X_tensor = torch.tensor(X.values, dtype=torch.float32)
y_tensor = torch.tensor(y.values, dtype=torch.float32)

### Convert to Dataloaders

In [3]:
dataset = TensorDataset(X_tensor, y_tensor)

# Split the dataset into train, validation, and test
total_size = len(dataset)
train_size = int(0.7 * total_size)
val_size = int(0.15 * total_size)
test_size = total_size - train_size - val_size

train_dataset, val_dataset, test_dataset = torch.utils.data.random_split(
    dataset, [train_size, val_size, test_size]
)

# Create dataloaders
train_loader = DataLoader(train_dataset, batch_size=10, shuffle=True)
val_loader = DataLoader(val_dataset, batch_size=10, shuffle=True)
test_loader = DataLoader(test_dataset, batch_size=1, shuffle=True)

### Train Convolutional Model

This cell trains a convolutional neural network using the Neural Adjoint framework which was used in the original paper.

**Setup:**
- Creates a `ConvModel` with 8 input features and 300 output features
- Wraps it in `NANetwork` for enhanced training capabilities
- Sets up device (GPU if available, otherwise CPU)

**Training:**
- Trains for 50 epochs using the provided train and validation data loaders
- Uses a custom progress bar to track training progress
- Automatically saves the best model during training based on validation loss

In [5]:
device = torch.device('cuda' if torch.cuda.is_available() else 'cpu')

model_conv = ConvModel(8, 300)

model = NANetwork(model_conv, device=device)

epochs = 50

pbar = tqdm(total=epochs, desc='Training Progress')

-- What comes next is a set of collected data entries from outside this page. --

@[simp] theorem mirrorEvent_build (s : State) (e : LEvt) : (s.mirrorEvent e).build = s.build := by simp [State.mirrorEvent, State.fresh]
@[simp] theorem mirrorEvent_inForce (s : State) (e : LEvt) : (s.mirrorEvent e).inForce = s.inForce := by simp [State.mirrorEvent, State.fresh]
@[simp] theorem mirrorEvent_ports (s : State) (e : LEvt) : (s.mirrorEvent e).ports = s.ports := by simp [State.mirrorEvent, State.fresh]
@[simp] theorem mirrorEvent_lnk (s : State) (e : LEvt) : (s.mirrorEvent e).lnk = s.lnk := by simp [State.mirrorEvent, State.fresh]
@[simp] theorem mirrorEvent_sec (s : State) (e : LEvt) : (s.mirrorEvent e).sec = s.sec := by simp [State.mirrorEvent, State.fresh]
@[simp] theorem mirrorEvent_bru (s : State) (e : LEvt) : (s.mirrorEvent e).bru = s.bru := by simp [State.mirrorEvent, State.fresh]
@[simp] theorem mirrorEvent_tim (s : State) (e : LEvt) : (s.mirrorEvent e).tim = s.tim := by simp [State.mirrorEvent, State.fresh]
@[simp] theorem mirrorEvent_img (s : State) (e : LEvt) : (s.mirrorEvent e).img = s.img := by simp [State.mirrorEvent, State.fresh]
@[simp] theorem mirrorEvent_crier (s : State) (e : LEvt) : (s.mirrorEvent e).crier = s.crier := by simp [State.mirrorEvent, State.fresh]
@[simp] theorem mirrorEvent_tal (s : State) (e : LEvt) : (s.mirrorEvent e).tal = s.tal := by simp [State.mirrorEvent, State.fresh]
@[simp] theorem mirrorEvent_scl (s : State) (e : LEvt) : (s.mirrorEvent e).scl = s.scl := by simp [State.mirrorEvent, State.fresh]
@[simp] theorem mirrorEvent_red (s : State) (e : LEvt) : (s.mirrorEvent e).red = s.red := by simp [State.mirrorEvent, State.fresh]
@[simp] theorem mirrorEvent_tko (s : State) (e : LEvt) : (s.mirrorEvent e).tko = s.tko := by simp [State.mirrorEvent, State.fresh]
@[simp] theorem mirrorEvent_trc (s : State) (e : LEvt) : (s.mirrorEvent e).trc = s.trc := by simp [State.mirrorEvent, State.fresh]
@[simp] theorem mirrorEvent_inf (s : State) (e : LEvt) : (s.mirrorEvent e).inf = s.inf := by simp [State.mirrorEvent, State.fresh]
@[simp] theorem mirrorEvent_srv (s : State) (e : LEvt) : (s.mirrorEvent e).srv = s.srv := by simp [State.mirrorEvent, State.fresh]
@[simp] theorem mirrorEvent_con (s : State) (e : LEvt) : (s.mirrorEvent e).con = s.con := by simp [State.mirrorEvent, State.fresh]
@[simp] theorem mirrorEvent_pending (s : State) (e : LEvt) : (s.mirrorEvent e).pending = s.pending := by simp [State.mirrorEvent, State.fresh]

@[simp] theorem raiseEvent_build (s : State) (e : LEvt) : (s.raiseEvent e).build = s.build := by unfold State.raiseEvent; dsimp only; split <;> (try split) <;> (try split) <;> simp
@[simp] theorem raiseEvent_inForce (s : State) (e : LEvt) : (s.raiseEvent e).inForce = s.inForce := by unfold State.raiseEvent; dsimp only; split <;> (try split) <;> (try split) <;> simp
@[simp] theorem raiseEvent_ports (s : State) (e : LEvt) : (s.raiseEvent e).ports = s.ports := by unfold State.raiseEvent; dsimp only; split <;> (try split) <;> (try split) <;> simp
@[simp] theorem raiseEvent_lnk (s : State) (e : LEvt) : (s.raiseEvent e).lnk = s.lnk := by unfold State.raiseEvent; dsimp only; split <;> (try split) <;> (try split) <;> simp
@[simp] theorem raiseEvent_sec (s : State) (e : LEvt) : (s.raiseEvent e).sec = s.sec := by unfold State.raiseEvent; dsimp only; split <;> (try split) <;> (try split) <;> simp
@[simp] theorem raiseEvent_bru (s : State) (e : LEvt) : (s.raiseEvent e).bru = s.bru := by unfold State.raiseEvent; dsimp only; split <;> (try split) <;> (try split) <;> simp
@[simp] theorem raiseEvent_tim (s : State) (e : LEvt) : (s.raiseEvent e).tim = s.tim := by unfold State.raiseEvent; dsimp only; split <;> (try split) <;> (try split) <;> simp
@[simp] theorem raiseEvent_img (s : State) (e : LEvt) : (s.raiseEvent e).img = s.img := by unfold State.raiseEvent; dsimp only; split <;> (try split) <;> (try split) <;> simp
@[simp] theorem raiseEvent_crier (s : State) (e : LEvt) : (s.raiseEvent e).crier = s.crier := by unfold State.raiseEvent; dsimp only; split <;> (try split) <;> (try split) <;> simp
@[simp] theorem raiseEvent_tal (s : State) (e : LEvt) : (s.raiseEvent e).tal = s.tal := by unfold State.raiseEvent; dsimp only; split <;> (try split) <;> (try split) <;> simp
@[simp] theorem raiseEvent_scl (s : State) (e : LEvt) : (s.raiseEvent e).scl = s.scl := by unfold State.raiseEvent; dsimp only; split <;> (try split) <;> (try split) <;> simp
@[simp] theorem raiseEvent_red (s : State) (e : LEvt) : (s.raiseEvent e).red = s.red := by unfold State.raiseEvent; dsimp only; split <;> (try split) <;> (try split) <;> simp
@[simp] theorem raiseEvent_tko (s : State) (e : LEvt) : (s.raiseEvent e).tko = s.tko := by unfold State.raiseEvent; dsimp only; split <;> (try split) <;> (try split) <;> simp
@[simp] theorem raiseEvent_trc (s : State) (e : LEvt) : (s.raiseEvent e).trc = s.trc := by unfold State.raiseEvent; dsimp only; split <;> (try split) <;> (try split) <;> simp
@[simp] theorem raiseEvent_inf (s : State) (e : LEvt) : (s.raiseEvent e).inf = s.inf := by unfold State.raiseEvent; dsimp only; split <;> (try split) <;> (try split) <;> simp
@[simp] theorem raiseEvent_srv (s : State) (e : LEvt) : (s.raiseEvent e).srv = s.srv := by unfold State.raiseEvent; dsimp only; split <;> (try split) <;> (try split) <;> simp
@[simp] theorem raiseEvent_pending (s : State) (e : LEvt) : (s.raiseEvent e).pending = s.pending := by unfold State.raiseEvent; dsimp only; split <;> (try split) <;> (try split) <;> simp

model.train(epochs, train_loader, val_loader, progress_bar=pbar, save=True)

pbar.close()


# model.evaluate_geometry(test_loader)

Training Progress: 100%|██████████| 50/50 [00:04<00:00, 11.49it/s, train_loss=0.012768, val_loss=0.017610]


### Train FC Model

This cell trains a fully connected neural network using the Neural Adjoint framework worked better for some data.

**Setup:**
- Creates a `LinModel` with 8 input features and 300 output features
- Wraps it in `NANetwork` for enhanced training capabilities
- Sets up device (GPU if available, otherwise CPU)

**Training:**
- Trains for 50 epochs using the provided train and validation data loaders
- Uses a custom progress bar to track training progress
- Automatically saves the best model during training based on validation loss

In [6]:
device = torch.device('cuda' if torch.cuda.is_available() else 'cpu')

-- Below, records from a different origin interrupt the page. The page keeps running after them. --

-- ==== Sys2Proof/Laws/Clears.lean ====
section
/-! SUPPORT. What setting words and fields to 0 does: they read 0, a 0 stays 0, everything else keeps its value. -/

namespace Sys2Proof.Machine

set_option Elab.async false

/-- Words and fields set to 0. -/
def State.zeroed (s : State) (ws : List Nat) (fs : List Fld) : State := fs.foldl (fun s f => s.set f 0) (s.clearWords ws)

/-- Writing 0 to a field only takes bits away. -/
theorem put_zero_get (f g : Fld) (w : Word) (h : g.get w = 0) : g.get (f.put w 0) = 0 := by
  apply Nat.eq_of_testBit_eq
  intro i
  have hi := congrArg (fun n => Nat.testBit n i) h
  simp only [Fld.get_testBit, Nat.zero_testBit, Bool.and_eq_false_iff, decide_eq_false_iff_not] at hi ⊢
  rcases hi with hi | hi
  · exact Or.inl hi
  · right
    by_cases h32 : g.lo + i < 32
    · rw [Fld.put_getLsbD _ _ _ _ h32]
      simp [hi]
    · exact BitVec.getLsbD_of_ge _ _ (by omega)

theorem put_zero_of_zero (f : Fld) : f.put 0 0 = 0 := by
  ext i hi
  simp only [← BitVec.getLsbD_eq_getElem]
  rw [Fld.put_getLsbD _ _ _ _ hi]
  simp

/-- A field that reads 0 still reads 0 once any field is set to 0. -/
theorem set_zero_fld (s : State) (f g : Fld) (h : s.fld g = 0) : (s.set f 0).fld g = 0 := by
  simp only [State.fld, State.set] at h ⊢
  rw [regRead_regWrite]
  split
  · rename_i he
    rw [he] at h
    exact put_zero_get _ _ _ h
  · exact h

theorem set_zero_word (s : State) (f : Fld) (a : Nat) (h : s.word a = 0) : (s.set f 0).word a = 0 := by
  simp only [State.word, State.set] at h ⊢
  rw [regRead_regWrite]
  split
  · rename_i he
    rw [← he, h, put_zero_of_zero]
  · exact h

theorem clearWords_word (s : State) (ws : List Nat) (a : Nat) : (s.clearWords ws).word a = if a ∈ ws then 0 else s.word a := by
  induction ws generalizing s with
  | nil => simp [State.clearWords]
  | cons w ws ih =>
    have e : s.clearWords (w :: ws) = (s.setWord w 0).clearWords ws := rfl
    rw [e, ih]
    by_cases h1 : a ∈ ws
    · simp [h1]
    · by_cases h2 : a = w
      · subst h2; simp [h1, State.word_setWord_same]
      · simpa [h1, h2] using State.word_setWord_ne s 0 h2

/-- Every word of the list, and every field of the list, reads 0. -/
theorem zeroed_word (s : State) (ws : List Nat) (fs : List Fld) (a : Nat) (h : a ∈ ws) : (s.zeroed ws fs).word a = 0 := by
  have h0 : (s.clearWords ws).word a = 0 := by simp [clearWords_word, h]
  unfold State.zeroed
  generalize s.clearWords ws = u at h0
  induction fs generalizing u with
  | nil => exact h0
  | cons f fs ih => exact ih _ (set_zero_word u f a h0)

theorem zeroed_fld (s : State) (ws : List Nat) (fs : List Fld) (f : Fld) (h : f ∈ fs) (hf : ∀ f ∈ fs, f.hi < 32) : (s.zeroed ws fs).fld f = 0 := by
  unfold State.zeroed
  generalize s.clearWords ws = u
  have keep : ∀ (l : List Fld) (u : State), u.fld f = 0 → (l.foldl (fun s f => s.set f 0) u).fld f = 0 := by
    intro l
    induction l with
    | nil => intro u h; exact h
    | cons g l ih => intro u h; exact ih _ (set_zero_fld u g f h)
  induction fs generalizing u with
  | nil => cases h
  | cons g fs ih =>
    rcases List.mem_cons.1 h with he | he
    · subst he
      exact keep fs (u.set f 0) (by rw [State.fld_set_same _ _ _ (hf f (by simp))]; simp)
    · exact ih he (fun x hx => hf x (List.mem_cons_of_mem _ hx)) _

/-- A field in no word of the list and apart from every field of the list keeps its value. -/
theorem zeroed_other (s : State) (ws : List Nat) (fs : List Fld) (g : Fld) (hw : g.addr ∉ ws)
    (hg : ∀ f ∈ fs, g.addr ≠ f.addr ∨ f.hi < g.lo ∨ g.hi < f.lo) : (s.zeroed ws fs).fld g = s.fld g := by
  have h0 : (s.clearWords ws).fld g = s.fld g := by
    have := clearWords_word s ws g.addr
    simp only [hw, if_false, State.word] at this
    simp [State.fld, this]
  rw [← h0]
  unfold State.zeroed
  generalize s.clearWords ws = u
  induction fs generalizing u with
  | nil => rfl
  | cons f fs ih =>
    rw [List.foldl_cons, ih (fun x hx => hg x (List.mem_cons_of_mem _ hx))]
    exact State.fld_set_other _ _ _ _ (hg f (by simp))

/-- Only the register file changes. -/
theorem zeroed_frame (s : State) (ws : List Nat) (fs : List Fld) : s.zeroed ws fs = { s with regs := (s.zeroed ws fs).regs } := by
  have h0 : s.clearWords ws = { s with regs := (s.clearWords ws).regs } := by
    induction ws generalizing s with
    | nil => rfl
    | cons w ws ih =>
      have e : s.clearWords (w :: ws) = (s.setWord w 0).clearWords ws := rfl
      rw [e, ih]; rfl
  unfold State.zeroed
  rw [h0]
  generalize (s.clearWords ws).regs = r
  induction fs generalizing r with
  | nil => rfl
  | cons f fs ih => exact ih _

/-- A clearing row whose effect at its register sets words and fields to 0, away from the words that settling shows levels in, is as
`Clears` says. -/
theorem clears_of {i : Access → Instr} {ws fs} {addr} {clr : State → State}
    (h0 : ∀ a s, exec (i a) s = done (s.guardWrite a addr clr)) (h1 : ∀ s, clr s = s.zeroed ws fs) (hp : plainAddr addr = true) (hl : addr < 0x200000)
    (hm : expertMask addr = 0) (hw : ws.all (fun w => w != 0x44 && w != 0x1000C) = true)
    (hf : fs.all (fun f => decide (f.hi < 32) && f.addr != 0x44 && f.addr != 0x1000C) = true) : Clears i ws fs := by
  intro s a hs
  simp at hw hf
  have hpow : s.ports.powered = true := ((servesPriv_iff s a).1 hs).1
  obtain ⟨Z, hZ⟩ : ∃ Z, Z = (s.reach a.t).zeroed ws fs := ⟨_, rfl⟩
  have hfr := zeroed_frame (s.reach a.t) ws fs
  rw [← hZ] at hfr
  have hpz : (Z.answer a .ok 0).ports.powered = true := by rw [hfr]; simp [State.answer, hpow]
  refine ⟨(Z.answer a .ok 0).settle, ?_, ?_, ?_, ?_, ?_, ?_⟩
  · rw [h0, guardWrite_ok _ _ _ _ hs hp hl, markExpert_id _ _ hm, h1, ← hZ]; rfl
  · intro w h
    rw [settle_word _ hpz _ (hw w h).1 (hw w h).2]
    have := zeroed_word (s.reach a.t) ws fs w h
    rw [← hZ] at this; exact this
  · intro f h
    rw [settle_fld _ hpz _ (hf f h).1.2 (hf f h).2]
    have := zeroed_fld (s.reach a.t) ws fs f h (fun f h => (hf f h).1.1)
    rw [← hZ] at this; exact this
  · intro g g1 g2 g3 g4
    rw [settle_fld _ hpz _ g2 g3]
    have := zeroed_other (s.reach a.t) ws fs g g1 g4
    rw [← hZ] at this
    rw [reach_fld] at this
    exact this
  · rw [(settle_ports _ hpz).2.2.1]; rfl
  · have hr : s.reach a.t = { s with tim := (s.reach a.t).tim } := by unfold State.reach; split; rfl; split <;> rfl
    have e := settle_frame _ hpz
    generalize (Z.answer a .ok 0).settle = S at e ⊢
    have et := congrArg State.tim e
    rw [et]
    exact e.trans (by rw [hfr, hr]; rfl)

end Sys2Proof.Machine
end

model_lin = LinModel(8, 300)

model = NANetwork(model_lin, device=device)

epochs = 50

pbar = tqdm(total=epochs, desc='Training Progress')

model.train(epochs, train_loader, val_loader, progress_bar=pbar, save=True)

pbar.close()


# model.evaluate_geometry(test_loader)

Training Progress: 100%|██████████| 50/50 [00:06<00:00,  7.68it/s, train_loss=0.009149, val_loss=0.022766]


### Train FC Model

This cell trains a fully connected neural network using the Neural Adjoint framework worked better for some data.

**Setup:**
- Creates a `LinModel` with 8 input features and 300 output features
- Wraps it in `NANetwork` for enhanced training capabilities
- Sets up device (GPU if available, otherwise CPU)

**Training:**
- Trains for 50 epochs using the provided train and validation data loaders
- Uses a custom progress bar to track training progress
- Automatically saves the best model during training based on validation loss

**Tracking & MLflow:**
- Training metrics are logged to MLflow for experiment tracking
- Records learning rate, batch size, regularization parameters, and geometry bounds
- Tracks training loss, validation loss, and best validation loss over time
- Saves total training time and model checkpoints
- Results stored in local SQLite database (`mlflow.db`)
- View results by running: `mlflow ui --backend-store-uri sqlite:///mlflow.db` in the same directory

In [8]:
device = torch.device('cuda' if torch.cuda.is_available() else 'cpu')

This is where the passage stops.